Data items:

╭──

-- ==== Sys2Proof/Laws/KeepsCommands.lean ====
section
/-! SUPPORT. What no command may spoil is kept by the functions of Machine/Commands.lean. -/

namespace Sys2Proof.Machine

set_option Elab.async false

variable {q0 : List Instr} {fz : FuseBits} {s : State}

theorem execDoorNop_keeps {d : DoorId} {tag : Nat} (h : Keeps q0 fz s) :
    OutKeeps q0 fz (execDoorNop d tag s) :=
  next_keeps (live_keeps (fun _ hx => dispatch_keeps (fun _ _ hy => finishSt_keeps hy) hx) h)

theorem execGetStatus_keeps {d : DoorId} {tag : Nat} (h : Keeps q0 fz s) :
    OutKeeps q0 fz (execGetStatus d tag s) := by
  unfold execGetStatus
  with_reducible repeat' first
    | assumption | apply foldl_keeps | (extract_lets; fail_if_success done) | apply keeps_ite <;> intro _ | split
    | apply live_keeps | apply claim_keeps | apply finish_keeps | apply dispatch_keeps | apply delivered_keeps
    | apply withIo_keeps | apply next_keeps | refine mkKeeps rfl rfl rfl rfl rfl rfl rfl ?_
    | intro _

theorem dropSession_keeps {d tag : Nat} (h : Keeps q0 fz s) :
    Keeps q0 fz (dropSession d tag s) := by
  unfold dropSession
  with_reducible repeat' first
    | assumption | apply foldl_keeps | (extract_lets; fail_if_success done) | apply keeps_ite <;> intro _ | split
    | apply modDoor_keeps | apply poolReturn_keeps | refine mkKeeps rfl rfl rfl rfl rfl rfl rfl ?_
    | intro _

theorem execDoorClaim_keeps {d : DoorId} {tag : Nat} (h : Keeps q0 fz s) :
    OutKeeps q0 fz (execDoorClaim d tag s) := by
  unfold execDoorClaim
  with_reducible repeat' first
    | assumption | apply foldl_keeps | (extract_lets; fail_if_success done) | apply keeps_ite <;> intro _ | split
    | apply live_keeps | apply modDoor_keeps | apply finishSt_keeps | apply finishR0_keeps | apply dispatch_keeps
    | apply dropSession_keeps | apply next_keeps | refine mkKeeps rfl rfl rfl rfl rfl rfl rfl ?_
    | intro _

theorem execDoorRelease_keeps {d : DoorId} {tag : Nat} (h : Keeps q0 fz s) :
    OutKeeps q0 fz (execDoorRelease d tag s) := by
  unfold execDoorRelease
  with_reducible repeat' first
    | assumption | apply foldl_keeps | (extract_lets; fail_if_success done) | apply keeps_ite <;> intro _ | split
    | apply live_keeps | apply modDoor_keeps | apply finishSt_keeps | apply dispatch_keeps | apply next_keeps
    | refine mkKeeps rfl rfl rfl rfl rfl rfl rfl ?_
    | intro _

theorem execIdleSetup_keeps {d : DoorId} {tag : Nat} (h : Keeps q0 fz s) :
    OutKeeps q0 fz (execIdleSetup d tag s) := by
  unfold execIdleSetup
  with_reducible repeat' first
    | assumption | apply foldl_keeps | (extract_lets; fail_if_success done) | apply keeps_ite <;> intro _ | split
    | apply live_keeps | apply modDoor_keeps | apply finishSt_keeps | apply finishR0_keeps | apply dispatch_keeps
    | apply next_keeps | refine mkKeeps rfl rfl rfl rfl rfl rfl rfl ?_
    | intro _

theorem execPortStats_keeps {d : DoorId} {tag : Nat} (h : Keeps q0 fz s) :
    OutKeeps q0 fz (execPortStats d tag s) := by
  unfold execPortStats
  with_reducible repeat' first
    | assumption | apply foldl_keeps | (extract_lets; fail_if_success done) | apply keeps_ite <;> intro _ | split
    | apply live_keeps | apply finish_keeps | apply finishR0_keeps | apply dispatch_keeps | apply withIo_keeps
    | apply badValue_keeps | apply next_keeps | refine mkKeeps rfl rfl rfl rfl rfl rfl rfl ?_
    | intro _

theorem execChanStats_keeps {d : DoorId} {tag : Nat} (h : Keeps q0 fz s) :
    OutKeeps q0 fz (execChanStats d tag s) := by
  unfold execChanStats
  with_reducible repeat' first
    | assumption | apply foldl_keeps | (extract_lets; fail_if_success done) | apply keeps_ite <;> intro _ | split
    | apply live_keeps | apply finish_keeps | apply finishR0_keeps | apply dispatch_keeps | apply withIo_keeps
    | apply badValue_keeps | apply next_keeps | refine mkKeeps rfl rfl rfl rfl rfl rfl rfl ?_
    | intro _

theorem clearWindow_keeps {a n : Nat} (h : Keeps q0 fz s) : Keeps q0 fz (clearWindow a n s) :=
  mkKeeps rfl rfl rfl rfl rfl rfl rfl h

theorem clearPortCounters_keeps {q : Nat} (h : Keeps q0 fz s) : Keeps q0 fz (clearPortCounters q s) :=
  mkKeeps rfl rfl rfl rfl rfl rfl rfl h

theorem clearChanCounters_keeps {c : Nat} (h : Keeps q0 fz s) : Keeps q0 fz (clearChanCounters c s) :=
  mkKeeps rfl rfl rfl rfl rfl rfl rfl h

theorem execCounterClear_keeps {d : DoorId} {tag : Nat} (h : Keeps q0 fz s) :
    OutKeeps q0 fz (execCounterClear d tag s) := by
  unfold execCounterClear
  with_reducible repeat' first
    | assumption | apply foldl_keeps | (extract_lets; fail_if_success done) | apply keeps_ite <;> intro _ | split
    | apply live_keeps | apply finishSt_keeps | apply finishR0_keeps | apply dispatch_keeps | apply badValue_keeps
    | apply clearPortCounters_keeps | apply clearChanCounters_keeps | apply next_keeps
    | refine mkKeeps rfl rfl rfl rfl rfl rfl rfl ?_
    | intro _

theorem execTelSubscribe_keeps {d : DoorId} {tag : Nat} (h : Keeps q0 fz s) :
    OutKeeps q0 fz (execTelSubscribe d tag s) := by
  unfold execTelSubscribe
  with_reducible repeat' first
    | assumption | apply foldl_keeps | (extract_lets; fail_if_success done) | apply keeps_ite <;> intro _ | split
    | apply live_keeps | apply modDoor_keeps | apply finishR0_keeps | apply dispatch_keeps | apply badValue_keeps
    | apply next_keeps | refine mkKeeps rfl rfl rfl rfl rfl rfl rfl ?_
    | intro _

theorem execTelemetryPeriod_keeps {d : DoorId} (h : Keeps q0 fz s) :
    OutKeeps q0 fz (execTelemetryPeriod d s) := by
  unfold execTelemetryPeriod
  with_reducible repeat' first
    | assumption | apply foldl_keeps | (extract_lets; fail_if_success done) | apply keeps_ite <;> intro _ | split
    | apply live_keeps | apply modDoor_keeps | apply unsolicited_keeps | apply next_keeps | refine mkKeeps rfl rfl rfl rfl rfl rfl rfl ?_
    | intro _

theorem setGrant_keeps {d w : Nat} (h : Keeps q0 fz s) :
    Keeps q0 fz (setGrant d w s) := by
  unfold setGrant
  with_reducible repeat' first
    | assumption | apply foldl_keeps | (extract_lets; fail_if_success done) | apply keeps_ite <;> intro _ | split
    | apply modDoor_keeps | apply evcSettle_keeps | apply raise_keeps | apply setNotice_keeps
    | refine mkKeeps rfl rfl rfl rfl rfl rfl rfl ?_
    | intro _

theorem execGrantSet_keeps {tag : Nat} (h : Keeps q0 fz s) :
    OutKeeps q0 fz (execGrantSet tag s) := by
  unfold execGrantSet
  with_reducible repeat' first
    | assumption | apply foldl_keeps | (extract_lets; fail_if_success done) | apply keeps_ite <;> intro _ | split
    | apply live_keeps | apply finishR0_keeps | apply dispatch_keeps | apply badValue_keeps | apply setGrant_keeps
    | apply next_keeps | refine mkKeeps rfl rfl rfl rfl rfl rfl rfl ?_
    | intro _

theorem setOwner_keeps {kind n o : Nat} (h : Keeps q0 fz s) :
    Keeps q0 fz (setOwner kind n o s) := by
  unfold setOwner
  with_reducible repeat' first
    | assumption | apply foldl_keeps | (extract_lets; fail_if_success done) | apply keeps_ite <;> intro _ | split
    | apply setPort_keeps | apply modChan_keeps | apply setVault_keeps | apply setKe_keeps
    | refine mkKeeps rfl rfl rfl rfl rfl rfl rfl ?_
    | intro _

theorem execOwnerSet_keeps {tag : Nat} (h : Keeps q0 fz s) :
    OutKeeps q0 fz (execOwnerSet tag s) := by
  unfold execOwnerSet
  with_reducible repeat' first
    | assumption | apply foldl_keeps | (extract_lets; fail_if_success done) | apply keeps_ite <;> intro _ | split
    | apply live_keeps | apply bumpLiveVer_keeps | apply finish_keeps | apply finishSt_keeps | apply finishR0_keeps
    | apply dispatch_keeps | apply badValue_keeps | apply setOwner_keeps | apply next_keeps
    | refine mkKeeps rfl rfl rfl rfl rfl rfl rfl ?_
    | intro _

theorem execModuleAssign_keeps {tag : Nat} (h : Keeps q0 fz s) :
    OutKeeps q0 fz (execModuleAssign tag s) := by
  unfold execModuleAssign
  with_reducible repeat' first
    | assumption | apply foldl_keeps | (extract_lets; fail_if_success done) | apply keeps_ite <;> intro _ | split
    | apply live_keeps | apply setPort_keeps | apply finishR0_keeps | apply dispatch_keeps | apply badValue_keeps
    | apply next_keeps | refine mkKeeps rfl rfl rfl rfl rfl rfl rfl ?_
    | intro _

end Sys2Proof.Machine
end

╰──

YOUR TASK: Find "Machine" in the preceding records. Copy each line that holds it.

EXERCISE OUTPUT:
/-! SUPPORT. What no command may spoil is kept by the functions of Machine/Commands.lean. -/
namespace Sys2Proof.Machine
end Sys2Proof.Machine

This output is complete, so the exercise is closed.